**Provided records:**

/-- THERMAL_STATE_CHANGE shows the temperature and brings the part to the state that its thresholds give, counting entries to throttle and trip from below and raising a record for an entry alone; no other part changes state. A state is entered at its threshold and left 3 °C below it: warn from 100 °C and throttle from 103 °C at a core die, 72 °C and 75 °C at an engine, so that between 97 °C and 100 °C a core die in warn stays there and one in normal stays in normal; the change never enters tripped, which holds above 107 °C or 77 °C. THERMAL_TRIP of a running engine shows it tripped, counts the trip, takes its optical lanes down and the engine out of service, logs HUB code 9, and keeps it so until a calibration command; of a core die, outside a handling window and while the other one is not parked, it counts the trip and is fatal cause 5, under HUB code 4; of the hub it is fatal cause 5; of a bypass die it does nothing. It rests also on readings that are the model's own: log 95. Under hypotheses on the state and operands alone it concludes that exec answers a next state, and what that holds, for thermalStateChange, thermalTrip. (13_timing_power_thermal.md, R329, R330, Table 13.6) -/
def Obligations.ThermalStates : Prop :=
  (∀ (s : State) (part : ThermPart) (temp : BitVec 16), let d := s.dev; let i := part.val
    let now := thermNext i (d.therm i) (s16 temp.toNat)
    ∃ t, exec (.thermalStateChange part temp) s = .next t ∧ (d.therm i ≤ 3 → t.dev.therm i = now) ∧
      (∀ j < 18, j ≠ i → t.dev.therm j = d.therm j) ∧
      (if i < 2 then t.dev.rd F.HUB_AVS_STAT_temp 0 i else t.dev.rd F.OE_THERM_case (i - 2) 0) = temp.toNat ∧
      (now = 2 → d.therm i < 2 → Counted F.HUB_PWR_EVT_CNT_events 0 (if i < 2 then 2 else 3) s t) ∧
      (d.therm i ≠ 3 → now ≤ 2) ∧
      (now = d.therm i → KeepsBut [.regs, .quiesced] s t) ∧ (now < d.therm i → KeepsBut [.regs, .tm, .quiesced] s t) ∧
      RegsKeptBut [.HUB_THERM_STAT, .HUB_AVS_STAT, .OE_THERM, .HUB_PWR_EVT_CNT, .CNT_VAL, .CNT_CTRL] s t ∧
      KeepsBut [.regs, .tm, .ev, .quiesced] s t) ∧
  (∀ (i st : Nat) (t : Int), st ≤ 3 →
    let warn : Int := if i < 2 then 16 * 100 else 16 * 72
    let throttle : Int := if i < 2 then 16 * 103 else 16 * 75
    let trip : Int := if i < 2 then 16 * 110 else 16 * 80
    (st = 3 → trip - 48 < t → thermNext i st t = 3) ∧
    (st ≠ 3 ∨ t ≤ trip - 48 →
      (throttle ≤ t → thermNext i st t = 2) ∧
      (warn ≤ t → t < throttle → thermNext i st t = (if 2 ≤ st ∧ throttle - 48 < t then 2 else 1)) ∧
      (t < warn → thermNext i st t = (if 2 ≤ st ∧ throttle - 48 < t then 2 else if 1 ≤ st ∧ warn - 48 < t then 1 else 0)))) ∧
  (∀ (s : State) (i : StrapId), let d := s.dev; d.alive i.val = true →
    (2 ≤ i.val → i.val < 18 → ∃ t, exec (.thermalTrip i) s = .next t ∧ t.dev.dieState i.val = 3 ∧
      t.dev.rd F.OE_STATE_in_service (i.val - 2) 0 = 0 ∧ t.dev.therm i.val = 3 ∧ Logged .HUB 0 9 s t ∧
      (d.therm i.val < 3 → Counted F.HUB_PWR_EVT_CNT_events 0 4 s t) ∧
      (∀ n p, n / 64 = i.val - 2 → d.carryOf n ≠ 15 → d.portOf n = some p → d.isPort p = true →
        t.dev.linkUp p = false ∧ t.dev.portState p ≠ 1) ∧
      t.dev.pw = { d.pw with tripped := d.pw.tripped.filter (· != i.val - 2) ++ [i.val - 2] } ∧
      KeepsBut [.regs, .pw, .oe, .ln, .sw, .sy, .tm, .ev, .quiesced] s t) ∧
    (i.val = 22 → exec (.thermalTrip i) s = exec (.fatalError i 5) s) ∧
    (i.val < 2 → exec (.thermalTrip i) s =
      exec (.fatalError i 5) { s with chip := s.chip.on fun d => d.thermEnter i.val 3 }) ∧
    (i.val < 2 → d.pw.window = [] → d.dieState (1 - i.val) ≠ 2 → ∃ t, exec (.thermalTrip i) s = .next t ∧
      t.dev.dieState i.val = 2 ∧ t.dev.therm i.val = 3 ∧ Latched .HUB 0 4 t ∧ t.dev.pw.window = [i.val] ∧
      (d.on F.HUB_FATAL_STAT_valid1 0 0 = false → t.dev.rd F.HUB_FATAL_STAT_cause1 0 0 = 5 ∧
        t.dev.rd F.HUB_FATAL_STAT_die1 0 0 = i.val) ∧
      (d.therm i.val < 3 → Counted F.HUB_PWR_EVT_CNT_events 0 4 s t)) ∧
    (18 ≤ i.val → i.val < 22 → ∃ t, exec (.thermalTrip i) s = .next t ∧ KeepsBut [.quiesced] s t))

**What this task involves:**
Nothing but the lines from the one with "t.dev.linkUp p = false" through the last line of the entries should be repeated, and those exactly.

**Final answer:**
        t.dev.linkUp p = false ∧ t.dev.portState p ≠ 1) ∧
      t.dev.pw = { d.pw with tripped := d.pw.tripped.filter (· != i.val - 2) ++ [i.val - 2] } ∧
      KeepsBut [.regs, .pw, .oe, .ln, .sw, .sy, .tm, .ev, .quiesced] s t) ∧
    (i.val = 22 → exec (.thermalTrip i) s = exec (.fatalError i 5) s) ∧
    (i.val < 2 → exec (.thermalTrip i) s =
      exec (.fatalError i 5) { s with chip := s.chip.on fun d => d.thermEnter i.val 3 }) ∧
    (i.val < 2 → d.pw.window = [] → d.dieState (1 - i.val) ≠ 2 → ∃ t, exec (.thermalTrip i) s = .next t ∧
      t.dev.dieState i.val = 2 ∧ t.dev.therm i.val = 3 ∧ Latched .HUB 0 4 t ∧ t.dev.pw.window = [i.val] ∧
      (d.on F.HUB_FATAL_STAT_valid1 0 0 = false → t.dev.rd F.HUB_FATAL_STAT_cause1 0 0 = 5 ∧
        t.dev.rd F.HUB_FATAL_STAT_die1 0 0 = i.val) ∧
      (d.therm i.val < 3 → Counted F.HUB_PWR_EVT_CNT_events 0 4 s t)) ∧
    (18 ≤ i.val → i.val < 22 → ∃ t, exec (.thermalTrip i) s = .next t ∧ KeepsBut [.quiesced] s t))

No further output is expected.